The most notable thing in season right now is the flu.
Pandemic pandemonium has set in, and many people are reaching for the antibacterials. Fight the urge: hand washing will do, too, and is chemical-free.
For those seeking natural relief, there is another potent potion to fight the flu. It’s a local, native and delicious decoction made from a plant found on-Island.
Listen to your elders: herbalists point to the power of elderberry. Although the plant’s white summer flowers are now long gone and the beautiful berries are just a memory, elderberry extract is just the thing to take the edge off of cold and flu season.
Research shows that elderberry extract can be effective in treating both influenza A and B, though the jury is still out on whether it is effective for swine flu (H1N1). In fact, elderberry extract is sold at the pharmacy and health food store and is found in lozenges and other flu remedies. A flu epidemic in Panama in 1995 was stanched using this medicinal herb.
It is not magic that cures what could ail you; it is two of the chemical constituents of elderberries. Antioxidants called flavenoids stimulate the immune system, and anthocyanin acts as an anti-inflammatory: these are both benefits for those suffering from the aches and pains that accompany the flu.
Elderberry also comes in other forms that tantalize your taste buds. The edible summer flowers, called elder blow, can be used to make wine, cordials and other refreshing concoctions. They can also be fried up as fritters or added to pancake and muffin mix for a florally focused breakfast.

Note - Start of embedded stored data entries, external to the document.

-- ==== Sys2Proof/Certificates/Slice0/Obligations.lean ====
section
/-! DEFINITION. The statements for the provers. Each says, of every state, what a command or the whole node does. -/

open Sys2Proof Sys2Proof.Machine

/-! ## Packets: reads (chapter 13) -/

/-- Reads that answer when they are processed, with the state of the unit as it stands (frame of effect "—", R323). Each is
answered in this command and has no effect of its own; a range that its rule does not allow is answered BAD_VALUE. A locked Twilight
interface gives no reply to a read of the backup RAM (R445, as log 74 reads it).

Immediate reads with parameters: a stored slot (R335), events (R311), backup RAM (R338), diagnostics (R518), a CAN
controller (R409) and the staging image (R328). -/
def Obligations.ImmediateReads : Prop :=
  (∀ (h : PktHead) (s : State),
    (s.ready h 0x0001 → ∃ u, exec (.ping h) s = .next u ∧
      s.onlyReplied u h 0x0001 stOk (packBytes 8 [(48, s.fr.frameNo), (8, s.pingRole), (1, b2n s.port.replay)])) ∧
    (s.ready h 0x0005 → ∃ u, exec (.readFrameStatus h) s = .next u ∧ s.onlyReplied u h 0x0005 stOk s.frameStatus) ∧
    (s.ready h 0x0106 → ∃ u, exec (.readOwner h) s = .next u ∧
      s.onlyReplied u h 0x0106 stOk [BitVec.ofNat 8 s.ownerCode, BitVec.ofNat 8 s.offerCode]) ∧
    (s.ready h 0x0502 → ∃ u, exec (.readRecorder h) s = .next u ∧ s.onlyReplied u h 0x0502 stOk (recorderBlock s.recd)) ∧
    (s.ready h 0x0801 → ∃ u, exec (.readPair h) s = .next u ∧ s.onlyReplied u h 0x0801 stOk s.pairBlock) ∧
    (s.ready h 0x0902 → ∃ u, exec (.readMemory h) s = .next u ∧ s.onlyReplied u h 0x0902 stOk (memBlock s.unt.mdiag s.unt.mem)) ∧
    (s.ready h 0x0C01 → ∃ u, exec (.readIdentity h) s = .next u ∧ s.onlyReplied u h 0x0C01 stOk s.identBody) ∧
    (s.ready h 0x0C02 → ∃ u, exec (.readFirmware h) s = .next u ∧ s.onlyReplied u h 0x0C02 stOk s.fwBody)) ∧
  ((∀ (h : PktHead) (s : State) (slot off len : Nat), s.ready h 0x0206 → slot < 2 ^ 8 → off < 2 ^ 32 → len < 2 ^ 16 →
    ∃ u, exec (.readImage h slot off len) s = .next u ∧
      ((1 < slot ∨ len = 0 ∨ 4096 < len ∨ 524288 < off + len) → s.onlyReplied u h 0x0206 stBadValue []) ∧
      (slot ≤ 1 → 0 < len → len ≤ 4096 → off + len ≤ imageLength →
        s.onlyReplied u h 0x0206 stOk (slotBytes slot (s.cfg.slot slot) off len))) ∧
  (∀ (h : PktHead) (s : State) (sealLog : Bool) (rsv maxN fromSeq : Nat), s.ready h 0x0501 → rsv < 2 ^ 23 → maxN < 2 ^ 8 →
    fromSeq < 2 ^ 32 → ∃ u, exec (.readEvents h sealLog rsv maxN fromSeq) s = .next u ∧
      ((rsv ≠ 0 ∨ maxN = 0 ∨ 64 < maxN) → s.onlyReplied u h 0x0501 stBadValue []) ∧
      (rsv = 0 → 0 < maxN → maxN ≤ 64 → s.onlyReplied u h 0x0501
        (if (readEvents sealLog maxN fromSeq s.recd).1 then stOverwritten else stOk) (readEvents sealLog maxN fromSeq s.recd).2)) ∧
  (∀ (h : PktHead) (s : State) (off len : Nat), s.ready h 0x0605 → off < 2 ^ 7 → len < 2 ^ 8 →
    ∃ u, exec (.readBackup h off len) s = .next u ∧
      ((len = 0 ∨ 128 < off + len) → s.onlyReplied u h 0x0605 stBadValue []) ∧
      (0 < len → off + len ≤ 128 → s.twi.locked = false → s.onlyReplied u h 0x0605 stOk (bramRead off len s.twi)) ∧
      (0 < len → off + len ≤ 128 → s.twi.locked = true → s.waits u h (.readBackup off len) none none ∧ s.served u h [])) ∧
  (∀ (h : PktHead) (s : State) (level index : Nat), s.ready h 0x0901 → level < 2 ^ 2 → index < 2 ^ 9 →
    ∃ u, exec (.readDiag h level index) s = .next u ∧
      (level = 0 → s.onlyReplied u h 0x0901 stOk (s.cellDetail index)) ∧
      (level = 1 → index < 64 → s.onlyReplied u h 0x0901 stOk (s.blockDetail index)) ∧
      (level = 2 → index < 4 → s.onlyReplied u h 0x0901 stOk (s.regionDetail index)) ∧
      (level = 3 → index = 0 → s.onlyReplied u h 0x0901 stOk s.moduleDetail) ∧
      (((level = 1 ∧ 64 ≤ index) ∨ (level = 2 ∧ 4 ≤ index) ∨ (level = 3 ∧ 0 < index)) → s.onlyReplied u h 0x0901 stBadValue [])) ∧
  (∀ (h : PktHead) (s : State) (ctl : Nat), s.ready h 0x0A01 → ctl < 4 →
    ∃ u, exec (.readCan h ctl) s = .next u ∧ s.onlyReplied u h 0x0A01 stOk (s.canBody ctl)) ∧
  (∀ (h : PktHead) (s : State) (cls ix off len : Nat), s.ready h 0x0201 → cls < 2 ^ 8 → ix < 2 ^ 16 → off < 2 ^ 16 → len < 2 ^ 16 →
    ∃ u, exec (.readObject h true cls ix off len) s = .next u ∧
      (objRangeOk cls ix off len = false → s.onlyReplied u h 0x0201 stBadValue []) ∧
      (objRangeOk cls ix off len = true → s.onlyReplied u h 0x0201 stOk (s.objectBody true cls ix off len))))

/-- Reads of the open frame (frame of effect n, R323): the reply holds the values of that frame. It is held back until the
frame is complete, and sent at once where it is. -/
def Obligations.ReadsOfTheFrame : Prop :=
  ∀ (h : PktHead) (s : State),
    (s.ready h 0x0004 → ∃ u, exec (.readSummary h) s = .next u ∧ s.onlyReads u h .readSummary s.summary) ∧
    (s.ready h 0x0205 → ∃ u, exec (.readCrc h) s = .next u ∧ s.onlyReads u h .readCrc s.crcBody) ∧
    (s.ready h 0x0303 → ∃ u, exec (.readCjc h) s = .next u ∧ s.onlyReads u h .readCjc s.cjcBody) ∧
    (s.ready h 0x0408 → ∃ u, exec (.readCall h) s = .next u ∧ s.onlyReads u h .readCall (toBytes 8 (callBlock s.P s.alm.call)))

/-- Reads of a run of items of the open frame (R336, R337, R339), of a CAN object (R393), of a device table (R181) and of the
running image (R328). A run that is empty, too long or past the last item is answered BAD_VALUE. -/
def Obligations.ReadsOfRuns : Prop :=
  (∀ (h : PktHead) (s : State) (first count : Nat), first < 2 ^ 9 → count < 2 ^ 8 →
    (s.ready h 0x0301 → ∃ u, exec (.readResults h first count) s = .next u ∧
      (1 ≤ count ∧ count ≤ 64 ∧ first + count ≤ 512 → s.onlyReads u h (.readResults first count) (s.resultsBody first count)) ∧
      (count = 0 ∨ 64 < count ∨ 512 < first + count → s.onlyReplied u h 0x0301 stBadValue [])) ∧
    (s.ready h 0x0302 → ∃ u, exec (.readRecords h first count) s = .next u ∧
      (1 ≤ count ∧ count ≤ 64 ∧ first + count ≤ 512 → s.onlyReads u h (.readRecords first count) (s.recordsBody first count)) ∧
      (count = 0 ∨ 64 < count ∨ 512 < first + count → s.onlyReplied u h 0x0302 stBadValue []))) ∧
  (∀ (h : PktHead) (s : State) (first count : Nat), s.ready h 0x0401 → first < 2 ^ 11 → count < 2 ^ 8 →
    ∃ u, exec (.readPoints h first count) s = .next u ∧
      (1 ≤ count ∧ count ≤ 128 ∧ first + count ≤ 2048 → s.onlyReads u h (.readPoints first count) (s.pointsBody first count)) ∧
      (count = 0 ∨ 128 < count ∨ 2048 < first + count → s.onlyReplied u h 0x0401 stBadValue [])) ∧
  (∀ (h : PktHead) (s : State) (first count : Nat), s.ready h 0x0402 → first < 2 ^ 6 → count < 2 ^ 8 →
    ∃ u, exec (.readGroups h first count) s = .next u ∧
      (1 ≤ count ∧ count ≤ 64 ∧ first + count ≤ 64 → s.onlyReads u h (.readGroups first count) (s.groupsBody first count)) ∧
      (count = 0 ∨ 64 < count ∨ 64 < first + count → s.onlyReplied u h 0x0402 stBadValue [])) ∧
  (∀ (h : PktHead) (s : State) (first count : Nat), first < 2 ^ 5 → count < 2 ^ 6 →
    (s.ready h 0x0701 → ∃ u, exec (.readSafety h first count) s = .next u ∧
      (1 ≤ count ∧ count ≤ 32 ∧ first + count ≤ 32 → s.onlyReads u h (.readSafety first count) (s.safetyBody first count)) ∧
      (count = 0 ∨ 32 < count ∨ 32 < first + count → s.onlyReplied u h 0x0701 stBadValue [])) ∧
    (s.ready h 0x0704 → ∃ u, exec (.readDsc h first count) s = .next u ∧
      (1 ≤ count ∧ count ≤ 32 ∧ first + count ≤ 32 → s.onlyReads u h (.readDsc first count) (s.dscBody first count)) ∧
      (count = 0 ∨ 32 < count ∨ 32 < first + count → s.onlyReplied u h 0x0704 stBadValue []))) ∧
  (∀ (h : PktHead) (s : State) (obj : Nat), s.ready h 0x0A02 → obj < 512 → ∃ u, exec (.readCanobj h obj) s = .next u ∧
    s.onlyReads u h (.readCanobj obj) (s.canobjBody obj)) ∧
  (∀ (h : PktHead) (s : State) (ch addr count : Nat), s.ready h 0x0B01 → ch < 512 → addr < 2 ^ 4 → count < 2 ^ 5 →
    ∃ u, exec (.readHart h ch addr count) s = .next u ∧
      (1 ≤ count ∧ addr + count ≤ 16 ∧ chModemCell s.im ch ≠ 0 → s.onlyReads u h (.readHart ch addr count) (s.hartBody ch addr count)) ∧
      (count = 0 ∨ 16 < addr + count ∨ chModemCell s.im ch = 0 → s.onlyReplied u h 0x0B01 stBadValue [])) ∧
  (∀ (h : PktHead) (s : State) (cls ix off len : Nat), s.ready h 0x0201 → cls < 2 ^ 8 → ix < 2 ^ 16 → off < 2 ^ 16 → len < 2 ^ 16 →
    ∃ u, exec (.readObject h false cls ix off len) s = .next u ∧
      (objRangeOk cls ix off len = false → s.onlyReplied u h 0x0201 stBadValue []) ∧
      (objRangeOk cls ix off len = true → s.onlyReads u h (.readObject false cls ix off len) (s.objectBody false cls ix off len)))

/-! ## Packets: sessions and ownership (chapters 13 and 14) -/

/-- OPEN_SESSION and CLOSE_SESSION (R321). A new session takes its number from the open frame and the packet as its last
sequence number; a session that the port held before is closed, and a port that owned the node in it loses ownership. -/
def Obligations.SessionsOpenAndClose : Prop :=
  (∀ (h : PktHead) (s : State), s.mode = .running → s.unt.pair.role ≠ 2 → s.port.replayIn.within = false → h.port < 6 →
    s.ownerSteady = true → h.version = 1 → h.flags = 0 → h.status = 0 → h.session = 0 →
    ∃ u, exec (.openSession h) s = .next u ∧
      (u.sessOf (s.codeOf h.port)).id = sessionId s.fr.frameNo ∧ (u.sessOf (s.codeOf h.port)).lastSeq = h.seq ∧
      (u.sessOf (s.codeOf h.port)).lastOp = 0x0002 ∧ (∀ k, k ≠ s.codeOf h.port → u.sessOf k = s.sessOf k) ∧
      (u.port.owner.owner = if (s.sessOf (s.codeOf h.port)).id ≠ 0 ∧ s.port.owner.owner = some (s.codeOf h.port) then none
        else s.port.owner.owner) ∧
      (if s.phase = .complete then
        s.sent u h (s.replyTo h 0x0002 stOk (packBytes 4 [(16, sessionId s.fr.frameNo), (16, 8172)]))
      else u.port.pend.getLast? = some { code := s.codeOf h.port, ip := h.ip, udp := h.udp, session := 0, sid := sessionId s.fr.frameNo
                                         seq := h.seq, opcode := 0x0002, due := some s.fr.frameNo, op := .openSession
                                         done := some (stOk, packBytes 4 [(16, sessionId s.fr.frameNo), (16, 8172)]) }) ∧
      s.sameBut whatPackets u) ∧
  (∀ (h : PktHead) (s : State), s.ready h 0x0003 → tabWf (fun _ => ({} : Session)) s.port.sess = true →
    ∃ u, exec (.closeSession h) s = .next u ∧ u.sessOf (s.codeOf h.port) = {} ∧ (∀ k, k ≠ s.codeOf h.port → u.sessOf k = s.sessOf k) ∧
      (u.port.owner.owner = if s.port.owner.owner = some (s.codeOf h.port) then none else s.port.owner.owner) ∧
      (if s.phase = .complete then s.sent u h (s.replyTo h 0x0003 stOk [])
      else u.port.pend.getLast? = some { code := s.codeOf h.port, ip := h.ip, udp := h.udp, session := h.session, sid := h.session
                                         seq := h.seq, opcode := 0x0003, due := some s.fr.frameNo, op := .closeSession
                                         done := some (stOk, []) }) ∧
      s.sameBut whatPackets u)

Even the soda companies couldn’t resist the lure of this berry. Fanta, known for its fruity flavorings, produced an elderberry soda, called Shokata, which is available in 15 countries outside of the U.S. Why it’s not available here, I don’t know. Maybe they should work on the name.
Good and bad are definitely balanced in this plant: the roots, leaves and bark contain a compound that produces cyanide and is toxic when ingested. Historically, however, this did not stop herbalists from prescribing the perilous parts for many ailments. Pliny the Elder declared that drinking elder leaves in wine counteracted the bites of venomous snakes, and another pharmacist noted that “the juice of green elder leaves, sniffed up the nostrils, purges the tunicles of the brain.” I will stick with the berries and flowers and keep my ‘tunicles’ untainted.
Elderberry is featured in European folklore. Believers used it to ward off evil influence and to protect themselves from witches. The tree itself was defended from damage by the Elder Mother, who would have to be asked for permission to cut down one of these trees. A woodsman would plead with her and make this promise, “Old girl, give me some of thy wood and I will give thee some of mine when I grow into a tree.” Taking the long view for sure.
Once cut, elderberry twigs are useful for the young and old. One 18th century naturalist noted that “It is needless to write any description of this plant, since every boy that plays with a popgun will not mistake another tree for the elder.” (With the advent of computer games, boys and girls have probably become less adept at identifying elderberry trees.) Its twigs can make “spiles” that can be used to tap maple trees for syrup, and its wood can be used to make arrows, flutes and whistles. In addition, the twigs can be used to start fires, which lead us to the source of the plant’s name: the word “elder” comes from “aeld,” which means fire.
The plant’s scientific name, Sambucus, is from the French sackbut which is a type of trombone. No doubt the flowers’ flat umbels resembled a trombone to the original namer of this species. If you are wondering about the similarity of its name to that of a well-known liqueur, Sambuca is an infusion of elderberries, aniseed and licorice in clear alcohol with some other herbs.
This season, it is advisable to take every precaution to avoid the flu. Know that no matter what treatment you choose, elderberry may or may not be the best medicine, but it is surely the least bitter pill to swallow.
Suzan Bellincampi is director of the Felix Neck Wildlife Sanctuary in Edgartown.